The Rev. Dr. Martin Luther King, Jr. said in his Montgomery Bus Boycott speech on December 5, 1955, “The great glory of American democracy is the right to protest for right.”

In 2016, San Francisco 49ers quarterback Colin Kaepernick protested against police brutality and racial inequality — the same protest that is now taking place on the streets of America and across the globe. Kaepernick kneeled instead of the mandatory standing during the national anthem. His action was called polarizing, un-American, and un-patriotic. But Kaepernick stood his ground and paid a steep price for his moral stance.

It was an act of patriotism.

The NFL and the Americans who opposed Kaepernick could never understand the lived reality Black and brown men face with police brutality, sometimes resulting in a death like that of George Floyd.

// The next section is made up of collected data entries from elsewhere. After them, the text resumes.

/-! ### State.capture and State.raise -/

@[simp] theorem State.capture_snap (s : State) (p : Nat) (e : Ev) (c : Sev) (x : Ctx) : (s.capture p e c x).snap = s.snap := by
  unfold State.capture; split <;> split <;> (try split) <;> rfl
@[simp] theorem State.capture_mode (s : State) (p : Nat) (e : Ev) (c : Sev) (x : Ctx) : (s.capture p e c x).mode = s.mode := by
  unfold State.capture; split <;> split <;> (try split) <;> rfl
@[simp] theorem State.capture_compat (s : State) (p : Nat) (e : Ev) (c : Sev) (x : Ctx) : (s.capture p e c x).compat = s.compat := by
  unfold State.capture; split <;> split <;> (try split) <;> rfl
@[simp] theorem State.capture_refsel (s : State) (p : Nat) (e : Ev) (c : Sev) (x : Ctx) : (s.capture p e c x).refsel = s.refsel := by
  unfold State.capture; split <;> split <;> (try split) <;> rfl
@[simp] theorem State.capture_life (s : State) (p : Nat) (e : Ev) (c : Sev) (x : Ctx) : (s.capture p e c x).life = s.life := by
  unfold State.capture; split <;> split <;> (try split) <;> rfl
@[simp] theorem State.capture_now (s : State) (p : Nat) (e : Ev) (c : Sev) (x : Ctx) : (s.capture p e c x).now = s.now := by
  unfold State.capture; split <;> split <;> (try split) <;> rfl
@[simp] theorem State.capture_free (s : State) (p : Nat) (e : Ev) (c : Sev) (x : Ctx) : (s.capture p e c x).free = s.free := by
  unfold State.capture; split <;> split <;> (try split) <;> rfl
@[simp] theorem State.capture_evt (s : State) (p : Nat) (e : Ev) (c : Sev) (x : Ctx) : (s.capture p e c x).evt = s.evt := by
  unfold State.capture; split <;> split <;> (try split) <;> rfl
@[simp] theorem State.capture_tu (s : State) (p : Nat) (e : Ev) (c : Sev) (x : Ctx) : (s.capture p e c x).tu = s.tu := by
  unfold State.capture; split <;> split <;> (try split) <;> rfl
@[simp] theorem State.capture_td (s : State) (p : Nat) (e : Ev) (c : Sev) (x : Ctx) : (s.capture p e c x).td = s.td := by
  unfold State.capture; split <;> split <;> (try split) <;> rfl
@[simp] theorem State.capture_lu (s : State) (p : Nat) (e : Ev) (c : Sev) (x : Ctx) : (s.capture p e c x).lu = s.lu := by
  unfold State.capture; split <;> split <;> (try split) <;> rfl
@[simp] theorem State.capture_ld (s : State) (p : Nat) (e : Ev) (c : Sev) (x : Ctx) : (s.capture p e c x).ld = s.ld := by
  unfold State.capture; split <;> split <;> (try split) <;> rfl
@[simp] theorem State.capture_gran (s : State) (p : Nat) (e : Ev) (c : Sev) (x : Ctx) : (s.capture p e c x).gran = s.gran := by
  unfold State.capture; split <;> split <;> (try split) <;> rfl
@[simp] theorem State.capture_chain (s : State) (p : Nat) (e : Ev) (c : Sev) (x : Ctx) : (s.capture p e c x).chain = s.chain := by
  unfold State.capture; split <;> split <;> (try split) <;> rfl
@[simp] theorem State.capture_sched (s : State) (p : Nat) (e : Ev) (c : Sev) (x : Ctx) : (s.capture p e c x).sched = s.sched := by
  unfold State.capture; split <;> split <;> (try split) <;> rfl
@[simp] theorem State.capture_xbr (s : State) (p : Nat) (e : Ev) (c : Sev) (x : Ctx) : (s.capture p e c x).xbr = s.xbr := by
  unfold State.capture; split <;> split <;> (try split) <;> rfl
@[simp] theorem State.capture_vhg (s : State) (p : Nat) (e : Ev) (c : Sev) (x : Ctx) : (s.capture p e c x).vhg = s.vhg := by
  unfold State.capture; split <;> split <;> (try split) <;> rfl
@[simp] theorem State.capture_prof (s : State) (p : Nat) (e : Ev) (c : Sev) (x : Ctx) : (s.capture p e c x).prof = s.prof := by
  unfold State.capture; split <;> split <;> (try split) <;> rfl
@[simp] theorem State.capture_larder (s : State) (p : Nat) (e : Ev) (c : Sev) (x : Ctx) : (s.capture p e c x).larder = s.larder := by
  unfold State.capture; split <;> split <;> (try split) <;> rfl
@[simp] theorem State.capture_update (s : State) (p : Nat) (e : Ev) (c : Sev) (x : Ctx) : (s.capture p e c x).update = s.update := by
  unfold State.capture; split <;> split <;> (try split) <;> rfl
@[simp] theorem State.capture_fns (s : State) (p : Nat) (e : Ev) (c : Sev) (x : Ctx) : (s.capture p e c x).fns = s.fns := by
  unfold State.capture; split <;> split <;> (try split) <;> rfl
@[simp] theorem State.capture_disp (s : State) (p : Nat) (e : Ev) (c : Sev) (x : Ctx) : (s.capture p e c x).disp = s.disp := by
  unfold State.capture; split <;> split <;> (try split) <;> rfl
@[simp] theorem State.capture_enc (s : State) (p : Nat) (e : Ev) (c : Sev) (x : Ctx) : (s.capture p e c x).enc = s.enc := by
  unfold State.capture; split <;> split <;> (try split) <;> rfl
@[simp] theorem State.capture_tcs (s : State) (p : Nat) (e : Ev) (c : Sev) (x : Ctx) : (s.capture p e c x).tcs = s.tcs := by
  unfold State.capture; split <;> split <;> (try split) <;> rfl
@[simp] theorem State.capture_usb (s : State) (p : Nat) (e : Ev) (c : Sev) (x : Ctx) : (s.capture p e c x).usb = s.usb := by
  unfold State.capture; split <;> split <;> (try split) <;> rfl
@[simp] theorem State.capture_svc (s : State) (p : Nat) (e : Ev) (c : Sev) (x : Ctx) : (s.capture p e c x).svc = s.svc := by
  unfold State.capture; split <;> split <;> (try split) <;> rfl
@[simp] theorem State.capture_eth (s : State) (p : Nat) (e : Ev) (c : Sev) (x : Ctx) : (s.capture p e c x).eth = s.eth := by
  unfold State.capture; split <;> split <;> (try split) <;> rfl
@[simp] theorem State.capture_nic (s : State) (p : Nat) (e : Ev) (c : Sev) (x : Ctx) : (s.capture p e c x).nic = s.nic := by
  unfold State.capture; split <;> split <;> (try split) <;> rfl
@[simp] theorem State.capture_pcie (s : State) (p : Nat) (e : Ev) (c : Sev) (x : Ctx) : (s.capture p e c x).pcie = s.pcie := by
  unfold State.capture; split <;> split <;> (try split) <;> rfl
@[simp] theorem State.capture_pw (s : State) (p : Nat) (e : Ev) (c : Sev) (x : Ctx) : (s.capture p e c x).pw = s.pw := by
  unfold State.capture; split <;> split <;> (try split) <;> rfl
@[simp] theorem State.capture_eng (s : State) (p : Nat) (e : Ev) (c : Sev) (x : Ctx) : (s.capture p e c x).eng = s.eng := by
  unfold State.capture; split <;> split <;> (try split) <;> rfl
@[simp] theorem State.capture_pm (s : State) (p : Nat) (e : Ev) (c : Sev) (x : Ctx) : (s.capture p e c x).pm = s.pm := by
  unfold State.capture; split <;> split <;> (try split) <;> rfl
@[simp] theorem State.capture_tmr (s : State) (p : Nat) (e : Ev) (c : Sev) (x : Ctx) : (s.capture p e c x).tmr = s.tmr := by
  unfold State.capture; split <;> split <;> (try split) <;> rfl
@[simp] theorem State.capture_intN (s : State) (p : Nat) (e : Ev) (c : Sev) (x : Ctx) : (s.capture p e c x).intN = s.intN := by
  unfold State.capture; split <;> split <;> (try split) <;> rfl
@[simp] theorem State.capture_outbox (s : State) (p : Nat) (e : Ev) (c : Sev) (x : Ctx) : (s.capture p e c x).outbox = s.outbox := by
  unfold State.capture; split <;> split <;> (try split) <;> rfl
@[simp] theorem State.capture_pending (s : State) (p : Nat) (e : Ev) (c : Sev) (x : Ctx) : (s.capture p e c x).pending = s.pending := by
  unfold State.capture; split <;> split <;> (try split) <;> rfl
@[simp] theorem State.raise_snap (s : State) (p : Nat) (e : Ev) (x : Ctx) : (s.raise p e x).snap = s.snap := by
  unfold State.raise; split <;> simp
@[simp] theorem State.raise_mode (s : State) (p : Nat) (e : Ev) (x : Ctx) : (s.raise p e x).mode = s.mode := by
  unfold State.raise; split <;> simp
@[simp] theorem State.raise_compat (s : State) (p : Nat) (e : Ev) (x : Ctx) : (s.raise p e x).compat = s.compat := by
  unfold State.raise; split <;> simp
@[simp] theorem State.raise_refsel (s : State) (p : Nat) (e : Ev) (x : Ctx) : (s.raise p e x).refsel = s.refsel := by
  unfold State.raise; split <;> simp
@[simp] theorem State.raise_life (s : State) (p : Nat) (e : Ev) (x : Ctx) : (s.raise p e x).life = s.life := by
  unfold State.raise; split <;> simp
@[simp] theorem State.raise_now (s : State) (p : Nat) (e : Ev) (x : Ctx) : (s.raise p e x).now = s.now := by
  unfold State.raise; split <;> simp
@[simp] theorem State.raise_free (s : State) (p : Nat) (e : Ev) (x : Ctx) : (s.raise p e x).free = s.free := by
  unfold State.raise; split <;> simp
@[simp] theorem State.raise_tu (s : State) (p : Nat) (e : Ev) (x : Ctx) : (s.raise p e x).tu = s.tu := by
  unfold State.raise; split <;> simp
@[simp] theorem State.raise_td (s : State) (p : Nat) (e : Ev) (x : Ctx) : (s.raise p e x).td = s.td := by
  unfold State.raise; split <;> simp
@[simp] theorem State.raise_lu (s : State) (p : Nat) (e : Ev) (x : Ctx) : (s.raise p e x).lu = s.lu := by
  unfold State.raise; split <;> simp
@[simp] theorem State.raise_ld (s : State) (p : Nat) (e : Ev) (x : Ctx) : (s.raise p e x).ld = s.ld := by
  unfold State.raise; split <;> simp
@[simp] theorem State.raise_gran (s : State) (p : Nat) (e : Ev) (x : Ctx) : (s.raise p e x).gran = s.gran := by
  unfold State.raise; split <;> simp
@[simp] theorem State.raise_chain (s : State) (p : Nat) (e : Ev) (x : Ctx) : (s.raise p e x).chain = s.chain := by
  unfold State.raise; split <;> simp
@[simp] theorem State.raise_sched (s : State) (p : Nat) (e : Ev) (x : Ctx) : (s.raise p e x).sched = s.sched := by
  unfold State.raise; split <;> simp
@[simp] theorem State.raise_xbr (s : State) (p : Nat) (e : Ev) (x : Ctx) : (s.raise p e x).xbr = s.xbr := by
  unfold State.raise; split <;> simp
@[simp] theorem State.raise_vhg (s : State) (p : Nat) (e : Ev) (x : Ctx) : (s.raise p e x).vhg = s.vhg := by
  unfold State.raise; split <;> simp
@[simp] theorem State.raise_prof (s : State) (p : Nat) (e : Ev) (x : Ctx) : (s.raise p e x).prof = s.prof := by
  unfold State.raise; split <;> simp
@[simp] theorem State.raise_larder (s : State) (p : Nat) (e : Ev) (x : Ctx) : (s.raise p e x).larder = s.larder := by
  unfold State.raise; split <;> simp
@[simp] theorem State.raise_update (s : State) (p : Nat) (e : Ev) (x : Ctx) : (s.raise p e x).update = s.update := by
  unfold State.raise; split <;> simp
@[simp] theorem State.raise_fns (s : State) (p : Nat) (e : Ev) (x : Ctx) : (s.raise p e x).fns = s.fns := by
  unfold State.raise; split <;> simp
@[simp] theorem State.raise_disp (s : State) (p : Nat) (e : Ev) (x : Ctx) : (s.raise p e x).disp = s.disp := by
  unfold State.raise; split <;> simp
@[simp] theorem State.raise_enc (s : State) (p : Nat) (e : Ev) (x : Ctx) : (s.raise p e x).enc = s.enc := by
  unfold State.raise; split <;> simp
@[simp] theorem State.raise_tcs (s : State) (p : Nat) (e : Ev) (x : Ctx) : (s.raise p e x).tcs = s.tcs := by
  unfold State.raise; split <;> simp
@[simp] theorem State.raise_usb (s : State) (p : Nat) (e : Ev) (x : Ctx) : (s.raise p e x).usb = s.usb := by
  unfold State.raise; split <;> simp
@[simp] theorem State.raise_svc (s : State) (p : Nat) (e : Ev) (x : Ctx) : (s.raise p e x).svc = s.svc := by
  unfold State.raise; split <;> simp
@[simp] theorem State.raise_eth (s : State) (p : Nat) (e : Ev) (x : Ctx) : (s.raise p e x).eth = s.eth := by
  unfold State.raise; split <;> simp
@[simp] theorem State.raise_nic (s : State) (p : Nat) (e : Ev) (x : Ctx) : (s.raise p e x).nic = s.nic := by
  unfold State.raise; split <;> simp
@[simp] theorem State.raise_pcie (s : State) (p : Nat) (e : Ev) (x : Ctx) : (s.raise p e x).pcie = s.pcie := by
  unfold State.raise; split <;> simp
@[simp] theorem State.raise_pw (s : State) (p : Nat) (e : Ev) (x : Ctx) : (s.raise p e x).pw = s.pw := by
  unfold State.raise; split <;> simp
@[simp] theorem State.raise_eng (s : State) (p : Nat) (e : Ev) (x : Ctx) : (s.raise p e x).eng = s.eng := by
  unfold State.raise; split <;> simp
@[simp] theorem State.raise_pm (s : State) (p : Nat) (e : Ev) (x : Ctx) : (s.raise p e x).pm = s.pm := by
  unfold State.raise; split <;> simp
@[simp] theorem State.raise_tmr (s : State) (p : Nat) (e : Ev) (x : Ctx) : (s.raise p e x).tmr = s.tmr := by
  unfold State.raise; split <;> simp
@[simp] theorem State.raise_intN (s : State) (p : Nat) (e : Ev) (x : Ctx) : (s.raise p e x).intN = s.intN := by
  unfold State.raise; split <;> simp
@[simp] theorem State.raise_outbox (s : State) (p : Nat) (e : Ev) (x : Ctx) : (s.raise p e x).outbox = s.outbox := by
  unfold State.raise; split <;> simp
@[simp] theorem State.raise_pending (s : State) (p : Nat) (e : Ev) (x : Ctx) : (s.raise p e x).pending = s.pending := by
  unfold State.raise; split <;> simp

end Sys2Proof.Machine
end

In 1968, Olympians Tommie Smith and John Carlos lifted their black-gloved fists as the national anthem played after they won the gold and bronze medals in the men’s 200-meter sprint — a gesture seen as radical and an endorsement of Black power.

When patriotism is narrowly defined, it can only be accepted and exhibited within the constraints of its own intolerance. That is, racism is baked in the story of American patriotism.

The U.S. national anthem is one of the quintessential symbols of American patriotism, for example. And the song is racist. The man who wrote the song was racist. The song wasn’t meant for all Americans when Francis Scott Key wrote the lyrics in 1814. Not only was slavery nearing its second century, but Key was also from a wealthy and influential plantation family in Maryland.

The song has a controversial third verse that was never sung at events or ceremonies because it was offensive — especially after the Civil War ended in 1865. The verse stated the following: “No refuge could save the hireling and slave/From the terror of flight or the gloom of the grave.”

Key’s love for America is a patriotism that doesn’t include Black Americans — the enslaved people whose force labor built the country he so revered. Centuries later, Black expressions of patriotism are still denounced if they oppose the status quo, as defined by Donald Trump and his MAGA rallies.

True acts of patriotism — not those hijacked or censored by racists or those in power — courageously dissent against popular beliefs and rituals.

American Revolutionary hero Patrick Henry is an example.

“Give me liberty or give me death,” he said in his famous 1775 speech for American independence. He opened the speech by explaining how he views patriotism differently from others.

“No man thinks more highly than I do of patriotism… I shall speak forth my sentiments freely and without reserve. This is no time for ceremony. The questing before the House is one of awful moment to this country.”

“I consider it as nothing less than a question of freedom or slavery; and in proportion to the magnitude of the subject ought to be the freedom of the debate. It is only in this way that we can hope to arrive at truth, and fulfill the great responsibility which we hold to God and our country. Should I keep back my opinions at such a time, through fear of giving offense, I should consider myself as guilty of treason towards my country, and of an act of disloyalty toward the Majesty of Heaven, which I revere above all earthly kings.”

The kind of patriotism Patrick Henry discussed allowed for marginalized voices to participate in a thriving democracy.

Democracy can only begin to work when those relegated to the fringes of society can begin to sample what others take for granted as their inalienable right. It’s the patriotism Kaeperneck exhibited at NFL games — now seen on the streets of America — that we need more of.